Zimbabwe's president has clear road to election, few rivals
By FARAI MUTSAKA
Feb. 16, 2018
HARARE, Zimbabwe (AP) — As the body of Zimbabwe's main opposition leader awaits repatriation home for burial, his party already faces nasty power struggles to replace a man praised by both allies and rivals for his tenacious fight for democracy.
That fractured opposition gives President Emmerson Mnangagwa a virtually clear road to winning the first post-Robert Mugabe election in the months ahead.
After the death of Morgan Tsvangirai on Wednesday in neighboring South Africa after a battle with cancer, three deputies in his Movement for Democratic Change party are vying to succeed him. Tsvangirai had been the MDC-T's only leader since its formation in 1999.
A day after his death, thousands of mourning supporters gathered outside party headquarters while its leaders met to choose deputy party president Nelson Chamisa, a charismatic 40-year-old, as Tsvangirai's replacement "for the next 12 months."
But complications emerged immediately as the other deputy presidents, Elias Mudzuri and Thokozani Khupe, as well as several other senior officials boycotted the meeting. After violence from party youth, they abandoned plans for their own parallel meeting at Tsvangirai's home.
Some party members are disputing Chamisa's appointment, saying Mudzuri, who was acting leader for a while as Tsvangirai underwent treatment, or Khupe is the MDC-T's acting leader or rightful heir.
The opposition party once posed the sternest challenge to former leader Mugabe and his ruling ZANU-PF party since the southern African nation's independence from white minority rule in 1980.
But with Tsvangirai gone, his party seems headed for an uncertain future at a time when a chance to seize power after Mugabe's departure approaches. Mugabe, who led Zimbabwe for 37 years, made a dramatic resignation in November after the military moved in and inspired the ruling party to turn against him.
Now Mnangagwa, Mugabe's longtime ally, is in charge and is reaching out to the international community after years of sanctions over alleged human rights abuses and rigged elections, hoping to bring in badly needed foreign investment to revive a collapsing economy.
The United States, Britain and others have made clear that holding credible elections in the coming months is key to those efforts.
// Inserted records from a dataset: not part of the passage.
-- ==== Sys2Proof/Machine/LeaseOps.lean ====
section
/-!
DEFINITION. Leases (R344 to R347): grants and releases with their epochs, the waiting acquires and the lease core's scan of
them, and the completion of a lease operation.
-/
namespace Sys2Proof.Machine
open Sys2Proof

/-- The code of a partition state (Table 5 of R57). -/
def PState.code : PState → Nat
  | .unconfigured => 0 | .blocked => 1 | .precharge => 2 | .ready => 3 | .running => 4 | .braking => 5 | .tripped => 6
  | .safeOff => 7

/-- PRECHARGE to BRAKING (states 2 to 5). -/
def PState.energised : PState → Bool
  | .precharge => true | .ready => true | .running => true | .braking => true | _ => false

/-- The next lease epoch: 1 to 0xFFFF, then 1 again (R344). -/
def nextEpoch (e : Nat) : Nat := if e ≥ 0xFFFF then 1 else e + 1

/-- The holder of a lease changes: the epoch advances and its record is staged (R344). -/
def State.leaseTo (s : State) (p : Nat) (h : Option Nat) : State :=
  let l : Lease := { holder := h, epoch := nextEpoch (s.lease p).epoch }
  (s.setLease p l).stageDevice 5 p (leBytes 2 l.epoch)

/-- The mask of the partitions a tenant holds. -/
def State.heldMask (s : State) (n : Nat) : Nat :=
  maskOf ((List.range 8).filter fun p => decide ((s.lease p).holder = some n))

/-- The lease epochs of P0 to P7 and their holders: 32 bytes (R347). -/
def State.leaseBytes (s : State) : List Byte :=
  ((List.range 8).map fun p => leBytes 2 (s.lease p).epoch).flatten ++
    ((List.range 8).map fun p => leBytes 2 ((s.lease p).holder.getD 0xFFFF)).flatten

/-- States in which a MAINTAINER may acquire (Table 1 of R340). -/
def maintainerState : PState → Bool
  | .unconfigured => true | .blocked => true | .tripped => true | .safeOff => true | _ => false

/-- Every partition of a set is free for the tenant (R345, R346). -/
def State.leaseFree (s : State) (n set : Nat) : Bool :=
  (maskList 8 set).all fun p => (decide ((s.lease p).holder = none) || decide ((s.lease p).holder = some n)) && !s.reserved.testBit p

/-- A MAINTAINER's set lies in the permitted states; other roles are not bound (R345). -/
def State.leaseStates (s : State) (n set : Nat) : Bool :=
  (s.tenant n).role ≠ 3 || (maskList 8 set).all fun p => maintainerState (s.part p).st

/-- The set granted: partitions already held keep their epoch (R345). The mask that changed hands is the second part. -/
def State.grant (s : State) (n set : Nat) : State × Nat :=
  let newOnes := (maskList 8 set).filter fun p => !decide ((s.lease p).holder = some n)
  (newOnes.foldl (fun s p => s.leaseTo p (some n)) s, maskOf newOnes)

/-- The result of a lease operation: the mask held afterwards and the mask that changed hands (R347). -/
def State.leaseResult (s : State) (n changed : Nat) : List Byte := leBytes 1 (s.heldMask n) ++ leBytes 1 changed ++ zeros 6

/-- A lease operation of an accepted descriptor is decided: its completion follows the commit of the epochs it reports
(R344), and the buffer write where one is named (R347). -/
def State.leaseDone (s : State) (n series seq buffer changed : Nat) : State :=
  let result := s.leaseResult n changed
  let wr := if buffer = 0xFFFFFFFF then none else some ((s.tenant n).winBase + buffer, s.leaseBytes)
  if s.stor.keeps ∧ s.stor.pend ≠ [] then
    s.changeAcc n series seq fun a =>
      { a with started := true, applied := true, await := .firn s.stor.nextSeq, result := result, after := wr }
  else match wr with
    | some (addr, bs) =>
      (s.post { kind := .buffer, page := n, ring := series, addr := addr, bytes := bs, series := series, seq := seq }).changeAcc
        n series seq fun a => { a with started := true, applied := true, await := .dma, result := result }
    | none => s.finish n series seq 0 result

/-- The lease core scans its queue in order and grants each request whose whole set is free (R346). -/
def State.leaseScan (s : State) : List LeaseReq → State
  | [] => s
  | r :: rest =>
    if s.leaseFree r.tenant r.parts && s.leaseStates r.tenant r.parts then
      let s := { s with leaseQ := s.leaseQ.filter fun x => x ≠ r }
      let g := s.grant r.tenant r.parts
      ((g.1.leaseDone r.tenant r.series r.seq r.buffer g.2).audit r.tenant 0x03 0xFFFF 0 []).leaseScan rest
    else s.leaseScan rest

/-- The scan after a release, transfer, revoke, end of a reservation or change of a partition's state. -/
def State.scanLeases (s : State) : State := s.leaseScan s.leaseQ

/-- The leases of a set given up by their holder; the queue is scanned by the caller. -/
def State.leaseDrop (s : State) (set : List Nat) : State := set.foldl (fun s p => s.leaseTo p none) s

/-- A lease revoked, with the ALARM for T0 and the former holder (R345). -/
def State.leaseRevoke (s : State) (n : Nat) (set : List Nat) : State :=
  if set = [] then s
  else (s.leaseDrop set).alarm (srcTenant n) 0x0F09 (leBytes 1 (maskOf set) ++ leBytes 1 0 ++ leBytes 2 n)

def State.modOf (s : State) (p : Nat) : Mod := Tab.get s.mods {} p
def State.setMod (s : State) (p : Nat) (x : Mod) : State := { s with mods := Tab.set s.mods {} p x }

/-- Every carry of a partition returns to 0 (R83). -/
def State.clearCarry (s : State) (p : Nat) : State :=
  let s := s.setMod p { s.modOf p with carry := [], svmDuty := [], svmCarry := [] }
  { s with cells := s.cells.map fun e => if e.2.used && e.2.part = p then (e.1, { e.2 with carry := 0, due := 0 }) else e }

/-- A partition's state changes: a waiting request of a MAINTAINER is looked at again (R346), the operating curve starts in OFF where READY
is entered (R129), and every carry returns to 0 where RUNNING or READY is left (R83). -/
def State.setPState (s : State) (p : Nat) (x : PState) : State :=
  let was := (s.part p).st
  let s := if (was = .running ∨ was = .ready) ∧ x ≠ was then s.clearCarry p else s
  let s := s.setPart p { s.part p with st := x, phase := 0, stamp := s.now }
  let s := if x = .ready then { s with mot := Tab.set s.mot {} p { Tab.get s.mot {} p with curveOn := false } } else s
  if s.leaseQ.any fun r => (s.tenant r.tenant).role = 3 ∧ r.parts.testBit p then s.scanLeases else s

end Sys2Proof.Machine
end

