-- ==== Sys2Proof/Machine/Standby.lean ====
section
/-!
DEFINITION. Hot standby (R402 to R407, R66, R118): the mirror records an active node sends after each current-loop step, what
the standby keeps of them, takeover, and the change of roles at a step boundary.
-/
namespace Sys2Proof.Machine
open Sys2Proof

def State.mirOf (s : State) (p : Nat) : Mir := Tab.get s.fab.mirrors {} p
def State.setMir (s : State) (p : Nat) (x : Mir) : State := { s with fab := { s.fab with mirrors := Tab.set s.fab.mirrors {} p x } }

/-- A mirror record with the identities that earlier records gave and it does not repeat (R402). -/
def Mirror.merged (m : Mirror) (old : Option Mirror) : Mirror :=
  let had := (old.map fun r => r.idents).getD []
  { m with idents := m.idents ++ had.filter fun e => !(m.idents.any fun i => i.1 = e.1) }

/-- Partitions of the standby mask. -/
def State.pairParts (s : State) : List Nat := maskList 8 s.sbParts

/-- The opcodes stored under a partition's number. -/
def partOps : List Nat :=
  [0x10, 0x11, 0x12, 0x13, 0x15, 0x16, 0x1C, 0x1D, 0x20, 0x21, 0x22, 0x23, 0x24, 0x25, 0x26, 0x30, 0x31, 0x32, 0x33, 0x34, 0x35,
   0x36, 0x37, 0x3A, 0x41, 0x43, 0x44, 0x46, 0x49, 0x4B, 0x50, 0x51, 0x52, 0x53, 0x54, 0x55, 0x56, 0x58, 0x59, 0x5A, 0x60, 0x61, 0x63,
   0x64, 0x69, 0x70, 0x71, 0x72, 0x73, 0x78, 0x79, 0xD0]

/-- The digest of a partition's retained configuration (R402), its records in the order of opcode, target and key. -/
def State.confDigest (s : State) (p : Nat) : List Byte :=
  Config.sha384 ((s.cfg.filter fun e => (e.1 / 65536) % 65536 = p && partOps.contains (e.1 / 4294967296)).map fun e => leBytes 8 e.1 ++ e.2).flatten

/-- The data of a mirror record without identities (R402), in the model's own layout: the cells one byte each, in the order of their lanes. -/
def State.mirrorFixed (s : State) (p : Nat) : List Byte :=
  let c := s.ctlOf p
  let m := s.motOf p
  let l := s.lease p
  let cells := (sortBy (fun e => e.1) (s.partCells p)).map fun e => leBytes 1 ((match e.2.st with
    | .absent => 0 | .identified => 1 | .qualifying => 2 | .available => 3 | .charging => 4 | .bypassed => 5 | .isolated => 6) +
      16 * e.2.reason)
  let nums := [c.sp, c.ramp, c.tRamp, c.spdInt, c.tSpd, c.xd, c.xq, c.fw, c.psiR, c.thetaR, c.psiA, c.psiB, c.thObs, c.wObs, c.wHat, c.tl,
    c.pllTh, c.pllW, c.pllInt, c.sxd, c.sxq, c.vdcRamp, c.vdcInt, c.xF, m.u, m.tY, m.phi, m.pRef, m.vRef, m.aRef, m.target, m.fRamp, m.hOff,
    m.fInt, m.hV] ++ (match m.follow with
      | some x => [1, x]
      | none => [0, 0]) ++ (match m.hv with
      | some (_, z, v) => [1, z, v]
      | none => [0, 0, 0])
  let yes := fun (b : Bool) => leBytes 1 (if b then 1 else 0)
  let winch := yes m.curveOn ++ leBytes 1 m.yst ++ leBytes 8 m.hold ++ yes m.moving ++ yes m.calibrated ++ yes m.planned ++
    leBytes 8 ((m.hv.map fun e => e.1).getD 0)
  let md := s.modOf p
  let tab := fun (l : List (Nat × Q)) => leBytes 1 l.length ++ (l.map fun e => leBytes 1 e.1 ++ f32Bytes e.2).flatten
  let circ := tab md.circInt ++ tab md.circRes ++ tab md.circRes2
  let refs := (s.modOf p).refs.map fun e => leBytes 8 e.1 ++ (e.2.map f32Bytes).flatten
  let con := match s.consRec p with
    | some r => leBytes 2 r.id ++ leBytes 1 r.cls ++ leBytes 1 r.sec ++ f32Bytes r.floor ++ f32Bytes r.demand ++ f32Bytes r.offer ++ leBytes 1 r.absorb
    | none => []
  leBytes 1 p ++ leBytes 1 (s.part p).st.code ++ leBytes 1 (s.part p).epoch ++ leBytes 1 m.source ++ leBytes 2 (l.holder.getD 0xFFFF) ++
    leBytes 2 l.epoch ++ s.confDigest p ++ con ++ (nums.map f32Bytes).flatten ++ winch ++ circ ++ refs.flatten ++ cells.flatten

/-- The cells whose identities go with the next mirror record: changed ones, then an arm's in rotation, as many as a record of 2 KiB takes
(R402). -/
def State.mirrorCells (s : State) (p : Nat) : List (Nat × Cell) :=
  let arms := s.armsOf p
  let a := arms.getD (Tab.get s.fab.identTurn 0 p % max 1 arms.length) 0
  let l := s.partCells p
  (l.filter (fun e => e.2.renamed) ++ l.filter fun e => e.2.arm = a && !e.2.renamed).take ((2048 - (s.mirrorFixed p).length) / 13)

/-- The data of a mirror record, at most 2 KiB (R402). -/
def State.mirrorBytes (s : State) (p : Nat) : List Byte :=
  s.mirrorFixed p ++
    ((s.mirrorCells p).map fun e => leBytes 2 e.1 ++ leBytes 1 e.2.kind ++ leBytes 8 e.2.serial ++ leBytes 2 e.2.boots).flatten

/-- Data bytes of a mirror record in one frame (R391), after 3 bytes of the model's own header: partition, part, parts. -/
def mirrorChunk : Nat := 737

/-- The active node's mirror record after a current-loop step, on the lowest up port of `mirror_ports` (R402). -/
def State.sendMirror (s : State) (p : Nat) : State :=
  if s.fab.role ≠ 1 ∨ ¬ s.sbParts.testBit p ∨ s.fencedPart p then s
  else match s.upPorts.find? fun k => s.sbPorts.testBit k with
    | none => s
    | some k =>
      let q := Tab.get s.fab.seqs 0 3
      let bs := s.mirrorBytes p
      let n := (bs.length + mirrorChunk - 1) / mirrorChunk
      let frames := (List.range n).map fun i => frameBytes s.sbPartner s.node 3 1 0 s.sys.nodeEpoch ((q + i) % 2 ^ 32) 0 s.now
        (leBytes 1 p ++ leBytes 1 i ++ leBytes 1 n ++ (bs.drop (i * mirrorChunk)).take mirrorChunk)
      let s := (s.mirrorCells p).foldl (fun s e => s.setCell e.1 { s.cell e.1 with renamed := false }) s
      let s := { s with fab := { s.fab with seqs := Tab.set s.fab.seqs 0 3 ((q + n) % 2 ^ 32)
                                            identTurn := Tab.set s.fab.identTurn 0 p (Tab.get s.fab.identTurn 0 p + 1) } }
      frames.foldl (fun (s : State) f => s.transmit k f) s

/-- A partition's lanes send their frames with the standby flag set or clear (R266). -/
def State.flagLanes (s : State) (p : Nat) (standby : Bool) : State :=
  (s.lanesOf p).foldl (fun s l => s.setLane l { s.lane l with standby := standby, queue := if standby then (s.lane l).queue else [] }) s

/-- The node's role in its pair changes: its down-frames carry the standby flag as a standby (R403, R405). -/
def State.setRole (s : State) (role : Nat) : State :=
  let s := { s with fab := { s.fab with role := role, mirrorLost := false, mirrors := if role = 2 then [] else s.fab.mirrors } }
  s.pairParts.foldl (fun s p => s.flagLanes p (role = 2)) s

/-- The partition state of a code (Table 5 of R57). -/
def stateOfCode (c : Nat) : PState :=
  if c = 1 then .blocked else if c = 2 then .precharge else if c = 3 then .ready else if c = 4 then .running else if c = 5 then .braking
  else if c = 6 then .tripped else if c = 7 then .safeOff else .unconfigured

/-- A cell takes its mirrored state (R66). -/
def State.mirrorCell (s : State) (e : Nat × Nat × Nat) : State :=
  let c := s.cell e.1
  let st : CState := if e.2.1 = 1 then .identified else if e.2.1 = 2 then .qualifying else if e.2.1 = 3 then .available
    else if e.2.1 = 4 then .charging else if e.2.1 = 5 then .bypassed else if e.2.1 = 6 then .isolated else .absent
  if ¬ c.used ∨ c.st = .bypassed ∨ c.st = .isolated then s
  else if st = .bypassed then
    let s := s.setCell e.1 { c with st := .bypassed, reason := e.2.2, admitting := false }
    (s.setBypassEntry c (c.serial + 1)).alarmBypassed e.1
  else s.setCell e.1 { c with st := st, reason := e.2.2 }

/-- What the standby's own link says of a cell: a fault or bypass in its last up-frame, or no link (R66). -/
def State.judgeStandby (s : State) (l : Nat) : State :=
  let x := s.lane l
  let cst := byteAt x.lastFrame 8
  let faulty := byteAt x.lastFrame 9 ≠ 0 || bits (leNat x.lastFrame 10 2) 6 0 ≠ 0 || cst.testBit 3
  if x.lstate ≠ 4 then s.loseCell l 1
  else if faulty ∨ cst.testBit 2 ∨ bits cst 1 0 = 2 then s.loseCell l 2
  else s

/-- The new active sets a partition that comes TRIPPED because its mirror is too old (R404). -/
def State.takeTripped (s : State) (p : Nat) : State :=
  let x := s.protOf p
  let r : TripRec := { t := s.now, cause := 0x0908, source := 0xFFFF, before := (s.part p).st.code, order := 0, more := 0, value := 0,
                       cycle := s.cycleNo p % 2 ^ 32, tenant := 0xFFFF }
  let s := s.setProt p { x.record r with firstAt := some s.now, firstCause := 0x0908, firstSource := 0xFFFF, later := 0 }
  (s.setPState p .tripped).emit 7 (srcPart p) 0x0908 (tripData 0xFFFF p r.before 0 0 0xFFFF 0)

/-- The standby takes one partition over (R404 steps 1 to 3): an announced state code, or none for the mirrored state. -/
def State.takePart (s : State) (p : Nat) (announced : Option Nat) : State :=
  if (s.part p).st = .unconfigured then s
  else
    let x := s.mirOf p
    let old : Bool := match x.rec_ with
      | some _ => decide (16 < x.age)
      | none => true
    let m := x.rec_
    let l := s.lease p
    let base := (m.map fun r => r.epoch).getD l.epoch
    let holder := match m with
      | some r => if r.holder = 0xFFFF then none else some r.holder
      | none => l.holder
    let s := s.setLease p { holder := holder, epoch := base }
    let s := s.leaseTo p holder
    let s := s.setPart p { s.part p with epoch := ((m.map fun r => r.pEpoch).getD (s.part p).epoch + 1) % 256, epochAt := s.now }
    let s := s.clearCarry p
    let s := match m with
      | some r =>
        let s := (s.setCtl p { r.ctl with enWait := none }).setMot p r.mot
        let s := s.setMod p { s.modOf p with refs := r.refs, circInt := r.circInt, circRes := r.circRes, circRes2 := r.circRes2 }
        match r.cons with
        | some k => s.setCons p { s.consOf p with demand := k.demand, offer := k.offer }
        | none => s
      | none => s
    let s := if old then s.takeTripped p
      else s.setPState p (stateOfCode (announced.getD ((m.map fun r => r.st).getD 6)))
    let s := match m with
      | some r => r.cells.foldl (fun (s : State) e => s.mirrorCell e) s
      | none => s
    let s := (s.lanesOf p).foldl (fun (s : State) l => s.judgeStandby l) s
    let s := s.judgeArms p
    s.inform (srcPart p) 0x0D03 []

/-- The standby takes over (R404, R397): every partition of the mask, then the broadcast that names them. -/
def State.takeOver (s : State) (announced : Option (List Nat)) : State :=
  let s := s.pairParts.foldl (fun s p => s.takePart p (announced.map fun l => l.getD p 6)) s
  let s := (s.setRole 1).takenOver s.sbPartner s.node
  s.fabSend 1 0xFFFF 11 (leBytes 1 s.sbParts)

/-- The announcement of this chip's failure in the CONTROL class (R396), with the state of each partition (R404). -/
def State.announceFailure (s : State) : State :=
  s.fabSend 1 0xFFFF 1 (leBytes 1 s.sys.nodeEpoch ++ ((List.range 8).map fun p => leBytes 1 (s.part p).st.code).flatten)

/-- A standby is ready (R403), as far as one partition goes. -/
def State.mirrorReady (s : State) (p : Nat) : Bool :=
  let x := s.mirOf p
  decide (16 ≤ x.row) && !x.differs && (s.partCells p).all fun e =>
    !(s.lane e.1).dual || ((s.lane e.1).lstate = 4 && (match x.rec_ with
      | some r => r.idents.any fun i => i.1 = e.1 && i.2.2.1 = e.2.serial && i.2.2.2 = e.2.boots
      | none => false))

/-- The node is locked to fabric time (R400). -/
def State.locked (s : State) : Bool :=
  s.fab.master = some s.node || (decide (16 ≤ s.fab.good) && s.fab.hold.isNone)

/-- A standby is ready to take over (R403). -/
def State.standbyReady (s : State) : Bool := s.fab.role = 2 && s.locked && s.pairParts.all fun p => s.mirrorReady p

/-- A commanded `TAKEOVER` takes effect at a step boundary: the roles change (R405). -/
def State.swapRoles (s : State) : State :=
  if ¬ s.fab.order then s
  else
    let w := s.fab.orderDesc
    let s := { s with fab := { s.fab with order := false, orderDesc := none } }
    let s := if s.fab.role = 2 then s.takeOver none else if s.fab.role = 1 then s.setRole 2 else s
    match w with
    | some (n, series, seq) => s.finish n series seq 0 []
    | none => s

/-- The boundary of a current-loop step: roles change where they must, and the standby counts its mirrors (R402, R403). -/
def State.stepBoundary (s : State) (p : Nat) : State :=
  let s := if s.sbParts.testBit p then s.swapRoles else s
  if s.fab.role = 2 ∧ s.sbParts.testBit p then
    let x := s.mirOf p
    s.setMir p { x with got := false, row := if x.got then x.row + 1 else 0, age := if x.got then 0 else x.age + 1 }
  else s

/-- Each cycle of a pair's active partition: whether most of its cells obeyed another chip (R406). -/
def State.countObeying (s : State) (p : Nat) : State :=
  let ls := (s.lanesOf p).filter fun l => (s.lane l).lstate = 4
  let away := (ls.filter fun l => !(s.lane l).obeys).length
  let n := if s.fab.role = 1 ∧ s.sbParts.testBit p ∧ ls.length < 2 * away then Tab.get s.fab.deposeRow 0 p + 1 else 0
  { s with fab := { s.fab with deposeRow := Tab.set s.fab.deposeRow 0 p n } }

end Sys2Proof.Machine
end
The constitution says elections should be between July 23 and Aug. 21, though Mnangagwa has hinted they could be held earlier, perhaps in May.
A day after Tsvangirai's death, Mnangagwa expressed condolences and said the upcoming elections must be free and fair "in tribute to him."
Even as some in Zimbabwe worry that Mnangagwa is merely a continuation of Mugabe's administration and express concern about the military's influence on government, the opposition struggles to come up with a united challenge.
"The time for power struggles is over," Chamisa told the thousands of MDC-T supporters Thursday in the capital, Harare. "Mudzuri and Khupe should unite behind our efforts to remove ZANU-PF."
Some in Zimbabwe said the opposition's public displays of discord are disrespectful of Tsvangirai, who was jailed, beaten and accused of treason in his years of resisting Mugabe's government and even became prime minister in an uncomfortable coalition government for a few years.
"One of the most glaring ironies of this moment is that those who fought him are showing him respect while those with fought with him are fighting each other and showing disrespect. Comrades, you are allowing power to get in the way of reason and dignity," tweeted Alex Magaisa, a law lecturer at Kent University in Britain and former adviser to Tsvangirai.
The upcoming election will be the first without Tsvangirai since 2002. An opposition alliance had endorsed him as its candidate, even as the ailing leader in January said he was "looking at the imminent prospects of us as the older generation leaving the levers of leadership to allow the younger generation to take forward this huge task."
In the end, the opposition leader made the same mistake that Mugabe did, political analyst Alexander Rusero said: Even as his health deteriorated Tsvangirai failed to "anoint" a successor.